Luke O'Reilly (born 30 January 1988) is a Northern Irish actor and musician, perhaps best known for his work in the CITV series Bel's Boys, and as part of the band of the same name.

Early life
O'Reilly was born in Derry, Northern Ireland and was brought up in a working-class neighbourhood. His parents, both keen tap-dancing performers in their youth, sent him at the age of three to a speech and drama academy for juniors. He played the lead role of Stanley Kowalski in his nursery school's production of A Streetcar Named Desire, prompting Roger Ebert (of the Chicago Sun-Times) to say "he [O'Reilly] is one of the great four year old Kowalskis." After getting the "A" in the Eleven plus he attended the grammar school St. Columb's College, alma mater to Seamus Heaney and Feargal Sharkey.

Career

Early fame
O'Reilly, at the age of eleven, first gained national attention as the face of Bus Éireann. It was at this time he picked up his first guitar, beginning his foray into popular music. Other commercial opportunities presented themselves in the form of British Telecom (alongside James Nesbitt) and as "Johnny" for Coleraine Cheddar. He and bandmate Graham McKee first met on the set of sitcom Give My Head Peace.

Bel's Boys
He and McKee soon began exchanging musical ideas. They held open auditions for a drummer and after a three-month-long search they found Eoin Logan. Without a record deal the band struggled to survive but their demo tape was found by Bel Barter, the daughter of a talent agent. She fell in love with their ill-contrived sound and, in a record industry first, a band were signed to a major deal by a nine-year-old girl. Endemol productions were so inspired by the band's "rags to riches" story that the events were dramatised for a CITV serial, also titled Bel's Boys. Due to filming commitments O'Reilly had to drop out of full-time education, but he still achieved three "B" grades at A level. On the back of the television success the band embarked on a headline tour of UK primary schools, culminating in a main-stage performance at the 21st World Scout Jamboree. This was the height of the band's success and they went their separate ways in 2007.

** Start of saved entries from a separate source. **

/-! ## The domain's clock (R397, R398) -/

/-- The package joins its domain (R398, R430), before any task starts (R422): WINLEN grows to twice the latency D where it is
shorter; a domain whose 2D exceeds 8 µs is not formed. -/
def State.joinDomain (s : State) : State :=
  let d := 50 * Config.latency s.resets
  let s : State := { s with hopD := d }
  if s.npkg < 2 ∨ 8000 < 2 * d ∨ s.nextTask ≠ 1 then s
  else
    let s : State := if s.winLength < 2 * d then
        { s with svc := { s.svc with winlen := BitVec.ofNat 64 ((2 * d + 49) / 50) } }
      else s
    { s with domain := true }

/-- Whether this package is its domain's grandmaster: the lowest number, which is 0, unless the service processor names another
(R397). -/
def State.master (s : State) : Bool :=
  fld s.svc.pkgnum 9 0 == ((Config.grandmaster s.resets).filter (decide <| · < s.npkg)).getD 0

/-- The change of rate that steers DT against a measured offset, in parts per million: at most 100 (R397). -/
def steerFor (offset : Int) : Int := if 100 < offset then -100 else if offset < -100 then 100 else -offset

/-- TIMING_MESSAGE: a timing message of the grandmaster arrives at a port, with the grandmaster's time at its arrival, the
delays on its way counted in by the switches as boundary clocks. This package's time of the arrival is the hardware timestamp of
the first one, where the flit that carried it, named by its SEQ, had to be repaired or sent again (R407). The first message after bring-up synchronises the package with its domain;
later ones steer its rate, and an offset beyond 20 ns is recorded (R397). -/
def execTimingMessage (m : TimingMsg) (s : State) : Host.Outcome State Fault Refusal :=
  let x := s.port m.port
  let came := ((x.firstSeen.find? (·.1 == m.seq)).map (·.2)).getD s.dt
  let offset : Int := (came : Int) - (m.stamp : Int)
  let s1 := ({ s with lastTiming := some s.dt, steer := steerFor offset } : State).setPort m.port
    { x with firstSeen := x.firstSeen.filter (·.1 != m.seq) }
  event (s.svc.pkgSet && decide (2 ≤ s.npkg) && !s.master)
    (let s2 := if s.domain then s1 else s1.joinDomain
     if s.domain ∧ (20 < offset ∨ offset < -20) then s2.packageError 0 6 0 0 else s2)

/-- The grandmaster forms its domain and sends every other package a timing message, again and again within 1 ms (R397). -/
def State.sendTiming (s : State) : State :=
  if !s.svc.pkgSet || decide (s.npkg < 2) || !s.master then s
  else
    let s := if s.domain then s else s.joinDomain
    if !s.domain ∨ s.dt < s.lastSent + 1 + Config.timing % 999999 then s
    else
      { s with
        lastSent := s.dt
        outs := s.outs ++ ((List.range s.npkg).filter (· != s.pkg)).map fun p => .timing p s.dt }

/-- CLOCK_TIMEOUT: no timing message has come for 1 ms: the package goes on by its own oscillator and records it once
(R397). -/
def execClockTimeout (s : State) : Host.Outcome State Fault Refusal :=
  match s.lastTiming with
  | none => .fault .notEnabled
  | some t => event (s.domain && decide (t + 1000000 ≤ s.dt)) (({ s with lastTiming := none, steer := 0 } : State).packageError 0 6 0 0)

end Sys2Proof.Machine
end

On 2 July 2012, O'Reilly announced via Twitter that he will be publishing a book about his time in the band with the title I-before-E Except in O'Reilly.

Personal life
O'Reilly is currently pursuing a degree in English and Drama at Goldsmiths, University of London.

References

1988 births
Living people
Male television actors from Northern Ireland
Male singers from Northern Ireland
Musicians from Derry (city)
Pop singers from Northern Ireland
People educated at St Columb's College
Male actors from County Londonderry
Actors from Derry (city)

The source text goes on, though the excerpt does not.